ASSIGNMENT:
Reproduce the records below exactly, but only between the lines holding "def closes (s" and "optDie s q with", inclusive.
———
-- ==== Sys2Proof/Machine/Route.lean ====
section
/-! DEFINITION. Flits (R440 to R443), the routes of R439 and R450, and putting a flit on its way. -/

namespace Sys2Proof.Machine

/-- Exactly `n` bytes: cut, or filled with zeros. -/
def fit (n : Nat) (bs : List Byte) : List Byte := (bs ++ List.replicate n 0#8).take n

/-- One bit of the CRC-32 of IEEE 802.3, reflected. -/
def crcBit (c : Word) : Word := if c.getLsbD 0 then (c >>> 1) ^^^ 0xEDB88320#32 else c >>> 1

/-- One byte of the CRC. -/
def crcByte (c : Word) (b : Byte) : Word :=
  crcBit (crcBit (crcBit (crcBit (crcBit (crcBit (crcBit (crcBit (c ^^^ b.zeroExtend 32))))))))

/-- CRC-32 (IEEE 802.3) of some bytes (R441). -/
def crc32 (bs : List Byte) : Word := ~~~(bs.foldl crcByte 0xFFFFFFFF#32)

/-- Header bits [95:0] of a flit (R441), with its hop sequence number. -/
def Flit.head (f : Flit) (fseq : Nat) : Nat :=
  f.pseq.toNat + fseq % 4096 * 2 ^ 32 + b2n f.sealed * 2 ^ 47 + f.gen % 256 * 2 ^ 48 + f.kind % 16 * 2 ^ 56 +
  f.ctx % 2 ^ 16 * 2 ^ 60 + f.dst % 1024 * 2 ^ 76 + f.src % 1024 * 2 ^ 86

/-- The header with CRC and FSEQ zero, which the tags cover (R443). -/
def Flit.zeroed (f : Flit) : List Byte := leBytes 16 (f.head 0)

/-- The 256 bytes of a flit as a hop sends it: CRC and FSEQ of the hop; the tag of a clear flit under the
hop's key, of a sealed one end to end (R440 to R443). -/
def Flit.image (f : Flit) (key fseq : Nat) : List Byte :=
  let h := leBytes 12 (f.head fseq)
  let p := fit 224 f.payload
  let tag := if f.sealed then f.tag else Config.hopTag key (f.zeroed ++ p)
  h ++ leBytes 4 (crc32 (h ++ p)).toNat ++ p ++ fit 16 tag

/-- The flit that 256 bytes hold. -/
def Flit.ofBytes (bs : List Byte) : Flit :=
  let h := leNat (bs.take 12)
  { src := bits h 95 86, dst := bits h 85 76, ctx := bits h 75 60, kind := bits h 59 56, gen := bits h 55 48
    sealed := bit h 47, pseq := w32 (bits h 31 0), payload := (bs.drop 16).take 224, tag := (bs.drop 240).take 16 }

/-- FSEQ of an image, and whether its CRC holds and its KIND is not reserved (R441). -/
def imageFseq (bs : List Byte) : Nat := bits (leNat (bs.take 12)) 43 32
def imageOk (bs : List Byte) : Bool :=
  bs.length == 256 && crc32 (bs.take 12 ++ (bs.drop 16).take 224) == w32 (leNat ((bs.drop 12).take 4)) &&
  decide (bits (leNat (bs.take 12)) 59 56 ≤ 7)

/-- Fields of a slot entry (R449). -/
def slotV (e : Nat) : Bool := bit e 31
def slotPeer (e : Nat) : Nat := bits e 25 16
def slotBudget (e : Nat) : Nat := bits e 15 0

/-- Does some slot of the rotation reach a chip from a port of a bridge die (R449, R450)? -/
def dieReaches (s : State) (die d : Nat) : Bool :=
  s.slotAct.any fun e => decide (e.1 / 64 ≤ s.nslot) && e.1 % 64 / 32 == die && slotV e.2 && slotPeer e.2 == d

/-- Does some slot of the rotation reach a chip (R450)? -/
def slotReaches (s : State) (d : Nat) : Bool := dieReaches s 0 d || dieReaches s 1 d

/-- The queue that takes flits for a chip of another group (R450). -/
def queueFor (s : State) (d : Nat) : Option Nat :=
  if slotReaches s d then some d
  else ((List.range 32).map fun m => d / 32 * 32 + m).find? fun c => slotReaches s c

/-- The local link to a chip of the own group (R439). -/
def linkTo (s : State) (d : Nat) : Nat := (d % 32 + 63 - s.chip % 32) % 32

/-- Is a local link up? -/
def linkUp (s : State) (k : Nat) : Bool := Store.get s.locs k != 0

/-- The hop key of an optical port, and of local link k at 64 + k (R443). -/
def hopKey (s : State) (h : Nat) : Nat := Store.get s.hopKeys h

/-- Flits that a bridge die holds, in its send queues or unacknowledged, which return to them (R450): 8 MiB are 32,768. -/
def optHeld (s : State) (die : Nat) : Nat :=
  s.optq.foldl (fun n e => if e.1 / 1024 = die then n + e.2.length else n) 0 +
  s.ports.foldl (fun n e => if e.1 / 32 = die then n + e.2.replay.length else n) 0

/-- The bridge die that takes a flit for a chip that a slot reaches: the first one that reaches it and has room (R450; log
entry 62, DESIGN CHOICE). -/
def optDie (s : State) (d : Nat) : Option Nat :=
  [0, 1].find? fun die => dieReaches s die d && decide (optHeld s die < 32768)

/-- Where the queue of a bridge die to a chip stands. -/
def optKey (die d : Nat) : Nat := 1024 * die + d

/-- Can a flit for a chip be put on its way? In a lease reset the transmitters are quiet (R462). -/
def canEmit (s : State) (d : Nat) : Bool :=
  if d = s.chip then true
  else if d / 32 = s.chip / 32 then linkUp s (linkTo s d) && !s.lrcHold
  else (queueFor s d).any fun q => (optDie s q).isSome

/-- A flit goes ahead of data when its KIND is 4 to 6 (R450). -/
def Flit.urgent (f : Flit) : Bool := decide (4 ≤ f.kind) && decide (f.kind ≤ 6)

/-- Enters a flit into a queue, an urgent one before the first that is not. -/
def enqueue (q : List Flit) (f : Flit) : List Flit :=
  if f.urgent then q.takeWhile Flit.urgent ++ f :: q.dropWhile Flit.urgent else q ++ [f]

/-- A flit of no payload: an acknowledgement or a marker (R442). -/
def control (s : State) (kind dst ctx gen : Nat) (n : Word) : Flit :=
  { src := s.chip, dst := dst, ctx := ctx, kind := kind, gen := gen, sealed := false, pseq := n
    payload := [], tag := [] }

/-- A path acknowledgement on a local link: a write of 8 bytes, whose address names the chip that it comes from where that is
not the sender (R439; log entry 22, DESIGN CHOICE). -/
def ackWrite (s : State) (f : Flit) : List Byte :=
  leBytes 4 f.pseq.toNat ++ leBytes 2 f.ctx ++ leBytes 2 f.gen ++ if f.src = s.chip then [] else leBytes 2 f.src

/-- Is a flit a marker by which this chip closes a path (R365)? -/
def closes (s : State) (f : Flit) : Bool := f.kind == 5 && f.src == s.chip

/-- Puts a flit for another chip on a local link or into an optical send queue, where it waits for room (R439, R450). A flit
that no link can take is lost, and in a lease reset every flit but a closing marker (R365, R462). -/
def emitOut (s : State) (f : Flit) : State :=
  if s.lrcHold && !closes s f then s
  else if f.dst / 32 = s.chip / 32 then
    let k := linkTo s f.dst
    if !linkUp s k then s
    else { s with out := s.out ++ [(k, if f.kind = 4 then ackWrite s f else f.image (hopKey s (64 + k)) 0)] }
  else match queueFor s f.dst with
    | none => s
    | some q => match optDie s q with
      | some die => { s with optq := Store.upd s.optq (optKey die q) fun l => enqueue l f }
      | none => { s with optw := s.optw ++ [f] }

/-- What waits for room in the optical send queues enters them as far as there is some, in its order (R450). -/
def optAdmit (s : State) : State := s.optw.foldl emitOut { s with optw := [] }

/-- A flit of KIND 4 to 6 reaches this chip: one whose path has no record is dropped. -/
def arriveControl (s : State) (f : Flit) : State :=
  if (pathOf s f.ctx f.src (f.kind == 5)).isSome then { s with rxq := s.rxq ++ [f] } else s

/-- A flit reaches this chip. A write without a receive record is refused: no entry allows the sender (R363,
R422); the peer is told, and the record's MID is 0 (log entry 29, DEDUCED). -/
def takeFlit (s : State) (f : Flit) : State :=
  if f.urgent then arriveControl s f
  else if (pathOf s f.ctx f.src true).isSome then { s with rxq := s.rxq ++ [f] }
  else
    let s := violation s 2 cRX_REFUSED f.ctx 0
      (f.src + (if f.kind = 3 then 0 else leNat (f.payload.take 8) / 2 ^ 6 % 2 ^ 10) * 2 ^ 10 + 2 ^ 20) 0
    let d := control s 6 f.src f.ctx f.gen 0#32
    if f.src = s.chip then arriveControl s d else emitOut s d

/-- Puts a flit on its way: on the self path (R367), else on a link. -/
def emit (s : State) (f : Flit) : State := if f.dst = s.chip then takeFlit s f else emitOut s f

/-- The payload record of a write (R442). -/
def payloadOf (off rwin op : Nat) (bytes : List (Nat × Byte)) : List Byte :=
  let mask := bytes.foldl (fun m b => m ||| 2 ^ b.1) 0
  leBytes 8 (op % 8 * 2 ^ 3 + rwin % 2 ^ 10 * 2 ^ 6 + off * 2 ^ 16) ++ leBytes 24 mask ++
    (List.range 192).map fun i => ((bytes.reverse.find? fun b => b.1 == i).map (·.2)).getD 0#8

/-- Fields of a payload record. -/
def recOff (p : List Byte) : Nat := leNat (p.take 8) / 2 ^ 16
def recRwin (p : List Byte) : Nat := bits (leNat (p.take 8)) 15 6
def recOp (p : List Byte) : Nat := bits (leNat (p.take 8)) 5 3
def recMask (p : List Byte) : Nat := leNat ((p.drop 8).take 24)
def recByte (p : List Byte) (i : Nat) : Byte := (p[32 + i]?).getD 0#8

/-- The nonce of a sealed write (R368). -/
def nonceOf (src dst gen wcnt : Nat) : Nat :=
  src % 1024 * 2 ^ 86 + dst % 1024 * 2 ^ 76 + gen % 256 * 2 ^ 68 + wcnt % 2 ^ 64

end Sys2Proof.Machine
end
———
WRITTEN ANSWER:
def closes (s : State) (f : Flit) : Bool := f.kind == 5 && f.src == s.chip

/-- Puts a flit for another chip on a local link or into an optical send queue, where it waits for room (R439, R450). A flit
that no link can take is lost, and in a lease reset every flit but a closing marker (R365, R462). -/
def emitOut (s : State) (f : Flit) : State :=
  if s.lrcHold && !closes s f then s
  else if f.dst / 32 = s.chip / 32 then
    let k := linkTo s f.dst
    if !linkUp s k then s
    else { s with out := s.out ++ [(k, if f.kind = 4 then ackWrite s f else f.image (hopKey s (64 + k)) 0)] }
  else match queueFor s f.dst with
    | none => s
    | some q => match optDie s q with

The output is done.